Amazed it hasn't made it that far West yet.

Good stuff, America's oldest brewery.
They had it out in the Sacramento area when I lived in CA a few years back.


----------



## ciolli (Dec 17, 2009)

Those look good my man


----------



## topper (Dec 17, 2009)

I have never seen a green bud can before??, been looking at treagers, do you get a good smoke ring and flavor from it ???


----------



## target (Dec 17, 2009)

The beer can is a green bay packers style can.  
All of the cans in our area now are either green and yellow 
or purple and yellow (my preference).


----------



## mballi3011 (Dec 17, 2009)

I like the way you sliced and filled the jalapeno's. I have always used a piping bag kinda I use a baggie and cut out the corner. But they looked good and the fillinf sounds good too. Now the Bud light I have never seen them in colors either but they would go over good here in Gator Country. I'm sure you can guess the colors.


----------



## lowandslowbbq (Dec 17, 2009)

I like my treager it can produce a great smoke ring, maybe not as deep as some, smokers but it has a nice flavor.  As for the bud light can I normally drink local micro brew or w, but I got it for the oregon ducks civil war game, I'm a big duck fan, as the nfl goes chicago bears all the way.


----------



## waysideranch (Dec 18, 2009)

Very nice Abt's.  I like the stem.


----------



## stestardi (Dec 21, 2009)

I love the rack -- where'd you get it?


----------



## beer-b-q (Dec 21, 2009)

Great Looking ABTs and A Great Team Can...


----------



## oneshot (Dec 21, 2009)

You can get them here:  http://www.irondesert.com/Chile-Gril...0-p-1-c-1.html
Get the jalapeno corer to, it makes cleaning them much easier...


----------



## blue (Dec 21, 2009)

Very nice...and piping the filling makes for a clean presentation.


----------



## gunner69 (Dec 21, 2009)

The ones at Iron Desert are nice Cabelas also sells a plain jane model.. I've got the 48count that I use for Super Bowl parties.. I'll be smoking them this year usually its the over for them.

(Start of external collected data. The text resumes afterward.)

-- ==== Sys2Proof/Machine/Commands.lean ====
section
/-! DEFINITION. The command words (30_encoding.md R97, R98): each row is SEND_CMD of that member of the enumeration. `CMD_SS_NOSTRETCH` and
`CMD_FETCH` are sent by no operation of the block (R98); as commands they are sent as every other. A CMD_PERIODIC row whose rate
index is not below `N_RATES` sends the word the configuration holds for it (DESIGN CHOICE, log 29). -/

namespace Sys2Proof.Machine

/-- CMD_SOFT_RESET: SEND_CMD of it (30_encoding.md R98, 41_command_protocol.md R160). -/
def execCmdSoftReset (s : State) : Host.Outcome State Fault Refusal := .next (sendCommand .softReset s)

/-- CMD_READ_SERIAL: SEND_CMD of it (30_encoding.md R98, 41_command_protocol.md R160). -/
def execCmdReadSerial (s : State) : Host.Outcome State Fault Refusal := .next (sendCommand .readSerial s)

/-- CMD_SS_STRETCH.H: SEND_CMD of it (30_encoding.md R98, 41_command_protocol.md R160). -/
def execCmdSsStretchH (s : State) : Host.Outcome State Fault Refusal := .next (sendCommand (.ssStretch .high) s)

/-- CMD_SS_STRETCH.M: SEND_CMD of it (30_encoding.md R98, 41_command_protocol.md R160). -/
def execCmdSsStretchM (s : State) : Host.Outcome State Fault Refusal := .next (sendCommand (.ssStretch .medium) s)

/-- CMD_SS_STRETCH.L: SEND_CMD of it (30_encoding.md R98, 41_command_protocol.md R160). -/
def execCmdSsStretchL (s : State) : Host.Outcome State Fault Refusal := .next (sendCommand (.ssStretch .low) s)

/-- CMD_SS_NOSTRETCH.H: SEND_CMD of it (30_encoding.md R98, 41_command_protocol.md R160). -/
def execCmdSsNostretchH (s : State) : Host.Outcome State Fault Refusal := .next (sendCommand (.ssNostretch .high) s)

/-- CMD_SS_NOSTRETCH.M: SEND_CMD of it (30_encoding.md R98, 41_command_protocol.md R160). -/
def execCmdSsNostretchM (s : State) : Host.Outcome State Fault Refusal := .next (sendCommand (.ssNostretch .medium) s)

/-- CMD_SS_NOSTRETCH.L: SEND_CMD of it (30_encoding.md R98, 41_command_protocol.md R160). -/
def execCmdSsNostretchL (s : State) : Host.Outcome State Fault Refusal := .next (sendCommand (.ssNostretch .low) s)

/-- CMD_PERIODIC.H.0: SEND_CMD of it (30_encoding.md R98, 41_command_protocol.md R160). -/
def execCmdPeriodicH0 (s : State) : Host.Outcome State Fault Refusal := .next (sendCommand (.periodic .high 0) s)

/-- CMD_PERIODIC.M.0: SEND_CMD of it (30_encoding.md R98, 41_command_protocol.md R160). -/
def execCmdPeriodicM0 (s : State) : Host.Outcome State Fault Refusal := .next (sendCommand (.periodic .medium 0) s)

/-- CMD_PERIODIC.L.0: SEND_CMD of it (30_encoding.md R98, 41_command_protocol.md R160). -/
def execCmdPeriodicL0 (s : State) : Host.Outcome State Fault Refusal := .next (sendCommand (.periodic .low 0) s)

/-- CMD_PERIODIC.H.1: SEND_CMD of it (30_encoding.md R98, 41_command_protocol.md R160). -/
def execCmdPeriodicH1 (s : State) : Host.Outcome State Fault Refusal := .next (sendCommand (.periodic .high 1) s)

/-- CMD_PERIODIC.M.1: SEND_CMD of it (30_encoding.md R98, 41_command_protocol.md R160). -/
def execCmdPeriodicM1 (s : State) : Host.Outcome State Fault Refusal := .next (sendCommand (.periodic .medium 1) s)

/-- CMD_PERIODIC.L.1: SEND_CMD of it (30_encoding.md R98, 41_command_protocol.md R160). -/
def execCmdPeriodicL1 (s : State) : Host.Outcome State Fault Refusal := .next (sendCommand (.periodic .low 1) s)

/-- CMD_PERIODIC.H.2: SEND_CMD of it (30_encoding.md R98, 41_command_protocol.md R160). -/
def execCmdPeriodicH2 (s : State) : Host.Outcome State Fault Refusal := .next (sendCommand (.periodic .high 2) s)

/-- CMD_PERIODIC.M.2: SEND_CMD of it (30_encoding.md R98, 41_command_protocol.md R160). -/
def execCmdPeriodicM2 (s : State) : Host.Outcome State Fault Refusal := .next (sendCommand (.periodic .medium 2) s)

/-- CMD_PERIODIC.L.2: SEND_CMD of it (30_encoding.md R98, 41_command_protocol.md R160). -/
def execCmdPeriodicL2 (s : State) : Host.Outcome State Fault Refusal := .next (sendCommand (.periodic .low 2) s)

/-- CMD_PERIODIC.H.3: SEND_CMD of it (30_encoding.md R98, 41_command_protocol.md R160). -/
def execCmdPeriodicH3 (s : State) : Host.Outcome State Fault Refusal := .next (sendCommand (.periodic .high 3) s)

/-- CMD_PERIODIC.M.3: SEND_CMD of it (30_encoding.md R98, 41_command_protocol.md R160). -/
def execCmdPeriodicM3 (s : State) : Host.Outcome State Fault Refusal := .next (sendCommand (.periodic .medium 3) s)

/-- CMD_PERIODIC.L.3: SEND_CMD of it (30_encoding.md R98, 41_command_protocol.md R160). -/
def execCmdPeriodicL3 (s : State) : Host.Outcome State Fault Refusal := .next (sendCommand (.periodic .low 3) s)

/-- CMD_PERIODIC.H.4: SEND_CMD of it (30_encoding.md R98, 41_command_protocol.md R160). -/
def execCmdPeriodicH4 (s : State) : Host.Outcome State Fault Refusal := .next (sendCommand (.periodic .high 4) s)

/-- CMD_PERIODIC.M.4: SEND_CMD of it (30_encoding.md R98, 41_command_protocol.md R160). -/
def execCmdPeriodicM4 (s : State) : Host.Outcome State Fault Refusal := .next (sendCommand (.periodic .medium 4) s)

/-- CMD_PERIODIC.L.4: SEND_CMD of it (30_encoding.md R98, 41_command_protocol.md R160). -/
def execCmdPeriodicL4 (s : State) : Host.Outcome State Fault Refusal := .next (sendCommand (.periodic .low 4) s)

/-- CMD_FETCH: SEND_CMD of it (30_encoding.md R98, 41_command_protocol.md R160). -/
def execCmdFetch (s : State) : Host.Outcome State Fault Refusal := .next (sendCommand .fetch s)

end Sys2Proof.Machine
end

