/-- 44_session_ops.md R236: PSTART, where it is admitted, with its WRITE acknowledged ends with `MODE = PeriodicMeasuring`. -/
def Obligations.PstartRunsToPeriodic : Prop :=
  ∀ (s : State) (rate : BitVec 3) (rep : Rep) (hi lo : Byte) (rest : List Ack), Quiescent s → s.inputs = [] →
    s.cfg.hasPeriodicStart = true → rate.toNat < s.cfg.nRates → s.mode ≠ .uninitialized →
    commandWord s.cfg (.periodic rep rate) = hi ++ lo → s.acks = .ack :: .ack :: .ack :: rest →
    ∃ s1 t, exec (.pstart rate rep) s = .next s1 ∧ s1.busy = true ∧ reaches s1 t ∧
      t = { s with
        done := true, err := .ok, mode := .periodicMeasuring, lop := ⟨4#3, rate, repCode rep⟩, txbuf := ⟨hi, lo⟩, acks := rest,
        trace := s.trace ++ [.start, .sent (addrByteW s.cfg.devAddr) .ack, .sent hi .ack, .sent lo .ack, .stop],
        rxbuf := t.rxbuf, fresh := t.fresh }

/-- 44_session_ops.md R233 to R236, 60_exceptions.md R265, R266: where the command's WRITE has returned `BusError`, the sequencer's next step is the abort, in place
of the settle delay. So every operation whose command is not acknowledged ends with `ERR = 1` (`BusError`) and no symbol after that one transaction; the
operation's own results are 0 and invalid, the other kind's are unchanged, and `MODE` is unchanged but for INIT, which leaves `Uninitialized`. -/
def Obligations.CommandFailureEndsOperation : Prop :=
  (∀ (s : State) (rest : List Move), ((s.inputs = [] ∧ rest = []) ∨ s.inputs = .seq :: rest) →
    s.phase = .write → s.pos = .closed → s.ret = .busError →
    ∃ t, step s = .next t ∧ aborted .busError { s with inputs := rest } t) ∧
  ∀ (s : State) (i : Instr) (op : HostOp) (before after : List Byte) (b : Byte) (a : Ack) (rest : List Ack),
    (i, op) ∈ [(Instr.init, HostOp.init), (.rdsn, .rdsn), (.measH, .meas .high), (.measM, .meas .medium), (.measL, .meas .low)] ∨
      (∃ rate rep, i = .pstart rate rep ∧ op = .pstart rate rep ∧ admitted op s = true) →
    Quiescent s → s.inputs = [] → addrByteW s.cfg.devAddr :: commandBytes s.cfg (commandOf op) = before ++ b :: after → a ≠ .ack →
    s.acks = List.replicate before.length .ack ++ a :: rest →
    ∃ s1 t, exec i s = .next s1 ∧ s1.busy = true ∧ reaches s1 t ∧
      t = { clearOwn op s with
        done := true, err := .busError, lop := latchOf op, txbuf := txOf (commandWord s.cfg (commandOf op)), acks := rest,
        trace := s.trace ++ .start :: before.map (.sent · .ack) ++ .sent b a :: endSymbol a, rxbuf := t.rxbuf, fresh := t.fresh }

/-- 44_session_ops.md R235: MEAS with its command acknowledged and a reply of six bytes. Both checksums right and the temperature in bounds: the four
registers hold the conversion and the raw words, `MVALID = 1`, `ERR = 0`. A wrong checksum: `ERR = 2`, whatever the words (60_exceptions.md R265). Right
checksums and a temperature out of bounds: `ERR = 4`. In both errors the four registers and `MVALID` are 0. `MODE` and the serial number are untouched. -/
def Obligations.MeasRunsToItsResult : Prop :=
  ∀ (s : State) (i : Instr) (rep : Rep) (b0 b1 b2 b3 b4 b5 : Byte) (rawT rawH : W16) (ackRest : List Ack) (byteRest : List PeerByte),
    (i, rep) ∈ [(Instr.measH, Rep.high), (.measM, .medium), (.measL, .low)] → Quiescent s → s.inputs = [] →
    s.acks = .ack :: .ack :: .ack :: .ack :: ackRest → s.bytes = [b0, b1, b2, b3, b4, b5].map .byte ++ byteRest →
    rawT.toNat = 256 * b0.toNat + b1.toNat → rawH.toNat = 256 * b3.toNat + b4.toNat →
    ∃ s1 t, exec i s = .next s1 ∧ s1.busy = true ∧ reaches s1 t ∧
      ((crc8 b0 b1 0xFF#8 = b2 ∧ crc8 b3 b4 0xFF#8 = b5 ∧ 9363 ≤ rawT.toNat ∧ rawT.toNat ≤ 63662) →
        t.err = .ok ∧ t.mvalid = true ∧ t.temp = tWord rawT ∧ t.hum = hWord rawH ∧ t.rawt = rawT ∧ t.rawh = rawH) ∧
      ((crc8 b0 b1 0xFF#8 ≠ b2 ∨ crc8 b3 b4 0xFF#8 ≠ b5) →
        t.err = .checksumMismatch ∧ t.mvalid = false ∧ t.temp = 0#16 ∧ t.hum = 0#16 ∧ t.rawt = 0#16 ∧ t.rawh = 0#16) ∧
      ((crc8 b0 b1 0xFF#8 = b2 ∧ crc8 b3 b4 0xFF#8 = b5 ∧ (rawT.toNat < 9363 ∨ 63662 < rawT.toNat)) →
        t.err = .implausibleReading ∧ t.mvalid = false ∧ t.temp = 0#16 ∧ t.hum = 0#16 ∧ t.rawt = 0#16 ∧ t.rawh = 0#16) ∧
      t = { s with
        done := true, err := t.err, mvalid := t.mvalid, temp := t.temp, hum := t.hum, rawt := t.rawt, rawh := t.rawh,
        lop := latchOf (.meas rep), txbuf := txOf (s.cfg.cmdSsStretch.at rep), rxbuf := t.rxbuf, len := 6, idx := 6, acks := ackRest,
        bytes := byteRest, trace := s.trace ++ exchange s.cfg.devAddr (s.cfg.cmdSsStretch.at rep) [b0, b1, b2, b3, b4, b5],
        fresh := t.fresh }

/-- 44_session_ops.md R234, `SERIAL_MODE = raw4`: RDSN with its command acknowledged and a reply of four bytes ends with `SERIAL` their big-endian
composition and `SNVALID = 1`, or with `ERR = 3` and `SERIAL = 0` when they are all ones. `MODE` and the measurement registers are untouched. -/
def Obligations.RdsnRaw4RunsToItsResult : Prop :=
  ∀ (s : State) (b0 b1 b2 b3 : Byte) (sn : W32) (ackRest : List Ack) (byteRest : List PeerByte),
    s.cfg.serialMode = .raw4 → Quiescent s → s.inputs = [] →
    s.acks = .ack :: .ack :: .ack :: .ack :: ackRest → s.bytes = [b0, b1, b2, b3].map .byte ++ byteRest →
    sn.toNat = 16777216 * b0.toNat + 65536 * b1.toNat + 256 * b2.toNat + b3.toNat →
    ∃ s1 t, exec .rdsn s = .next s1 ∧ s1.busy = true ∧ reaches s1 t ∧
      (sn ≠ 0xFFFFFFFF#32 → t.err = .ok ∧ t.snvalid = true ∧ t.serial = sn) ∧
      (sn = 0xFFFFFFFF#32 → t.err = .invalidResponse ∧ t.snvalid = false ∧ t.serial = 0#32) ∧
      t = { s with
        done := true, err := t.err, snvalid := t.snvalid, serial := t.serial, lop := latchOf .rdsn, txbuf := txOf s.cfg.cmdReadSerial,
        rxbuf := t.rxbuf, len := 4, idx := 4, acks := ackRest, bytes := byteRest,
        trace := s.trace ++ exchange s.cfg.devAddr s.cfg.cmdReadSerial [b0, b1, b2, b3], fresh := t.fresh }

/-- 44_session_ops.md R234, `SERIAL_MODE = checked6`: RDSN reads six bytes; the checksums are tested before the sentinel. -/
def Obligations.RdsnChecked6RunsToItsResult : Prop :=
  ∀ (s : State) (b0 b1 b2 b3 b4 b5 : Byte) (sn : W32) (ackRest : List Ack) (byteRest : List PeerByte),
    s.cfg.serialMode = .checked6 → Quiescent s → s.inputs = [] →
    s.acks = .ack :: .ack :: .ack :: .ack :: ackRest → s.bytes = [b0, b1, b2, b3, b4, b5].map .byte ++ byteRest →
    sn.toNat = 16777216 * b0.toNat + 65536 * b1.toNat + 256 * b3.toNat + b4.toNat →
    ∃ s1 t, exec .rdsn s = .next s1 ∧ s1.busy = true ∧ reaches s1 t ∧
      ((crc8 b0 b1 0xFF#8 ≠ b2 ∨ crc8 b3 b4 0xFF#8 ≠ b5) → t.err = .checksumMismatch ∧ t.snvalid = false ∧ t.serial = 0#32) ∧
      ((crc8 b0 b1 0xFF#8 = b2 ∧ crc8 b3 b4 0xFF#8 = b5 ∧ sn ≠ 0xFFFFFFFF#32) → t.err = .ok ∧ t.snvalid = true ∧ t.serial = sn) ∧
      ((crc8 b0 b1 0xFF#8 = b2 ∧ crc8 b3 b4 0xFF#8 = b5 ∧ sn = 0xFFFFFFFF#32) →
        t.err = .invalidResponse ∧ t.snvalid = false ∧ t.serial = 0#32) ∧
      t = { s with
        done := true, err := t.err, snvalid := t.snvalid, serial := t.serial, lop := latchOf .rdsn, txbuf := txOf s.cfg.cmdReadSerial,
        rxbuf := t.rxbuf, len := 6, idx := 6, acks := ackRest, bytes := byteRest,
        trace := s.trace ++ exchange s.cfg.devAddr s.cfg.cmdReadSerial [b0, b1, b2, b3, b4, b5], fresh := t.fresh }

/-- 60_exceptions.md R265, 90_conflicts.md C6: an operation whose READ fails (the address is not acknowledged, or a byte times out after any bytes) ends with
`ERR = 1`, whatever bytes arrived before, and where the address is not acknowledged whatever bytes the peer would have sent. The operation's own
results are 0 and invalid, the other kind's and `MODE` are unchanged. -/
def Obligations.ReplyFailureEndsOperation : Prop :=
  ∀ (s : State) (i : Instr) (op : HostOp) (n : Nat),
    (i, op) ∈ [(Instr.rdsn, HostOp.rdsn), (.measH, .meas .high), (.measM, .meas .medium), (.measL, .meas .low)] →
    replyLength s.cfg op = some n → Quiescent s → s.inputs = [] →
    (∀ a ackRest, a ≠ .ack → s.acks = .ack :: .ack :: .ack :: a :: ackRest →
      ∃ s1 t, exec i s = .next s1 ∧ s1.busy = true ∧ reaches s1 t ∧
        t = { clearOwn op s with
          done := true, err := .busError, lop := latchOf op, txbuf := txOf (commandWord s.cfg (commandOf op)), rxbuf := t.rxbuf, len := n,
          idx := 0, acks := ackRest, fresh := t.fresh,
          trace := s.trace ++ commandSymbols s.cfg.devAddr (commandWord s.cfg (commandOf op)) ++
            .start :: .sent (addrByteR s.cfg.devAddr) a :: endSymbol a }) ∧
    (∀ (vs : List Byte) ackRest byteRest, vs.length < n → s.acks = .ack :: .ack :: .ack :: .ack :: ackRest →
      s.bytes = vs.map .byte ++ .timeout :: byteRest →
      ∃ s1 t, exec i s = .next s1 ∧ s1.busy = true ∧ reaches s1 t ∧
        t = { clearOwn op s with
          done := true, err := .busError, lop := latchOf op, txbuf := txOf (commandWord s.cfg (commandOf op)), rxbuf := t.rxbuf, len := n,
          idx := vs.length, acks := ackRest, bytes := byteRest, fresh := t.fresh,
          trace := s.trace ++ commandSymbols s.cfg.devAddr (commandWord s.cfg (commandOf op)) ++
            .start :: .sent (addrByteR s.cfg.devAddr) .ack :: vs.map .receivedAck ++ [.receiveTimeout, .abort] })

/-! ## The whole machine -/

/-- 10_state.md R38, 70_reset_and_hazards.md R291: what the host reads after reset, and the hidden state the table gives a value. -/
def Obligations.ResetValues : Prop :=
  State.reset.mode = .uninitialized ∧ statusWord State.reset = 0x00#8 ∧ errCode State.reset.err = 0#8 ∧ State.reset.temp = 0#16 ∧
  State.reset.hum = 0#16 ∧ State.reset.rawt = 0#16 ∧ State.reset.rawh = 0#16 ∧ State.reset.serial = 0#32 ∧
  readReg State.reset 0 = some (.b8 0#8) ∧ State.reset.phase = .idle ∧ State.reset.dly = 0 ∧ State.reset.tmo = 0 ∧
  State.reset.sclOut = .released ∧ State.reset.sdaOut = .released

http://www.cabelas.com/cabelas/en/te...set=ISO-8859-1


----------



## lowandslowbbq (Dec 21, 2009)

I found mine at ROSS dress for less for $8.00, also got the rib rack to match.


----------



## carpetride (Dec 21, 2009)

Nice job!  Did you use a corer?


----------



## lowandslowbbq (Dec 26, 2009)

yes I used a corer, but u could get away with using a butter knife or your fingers.


----------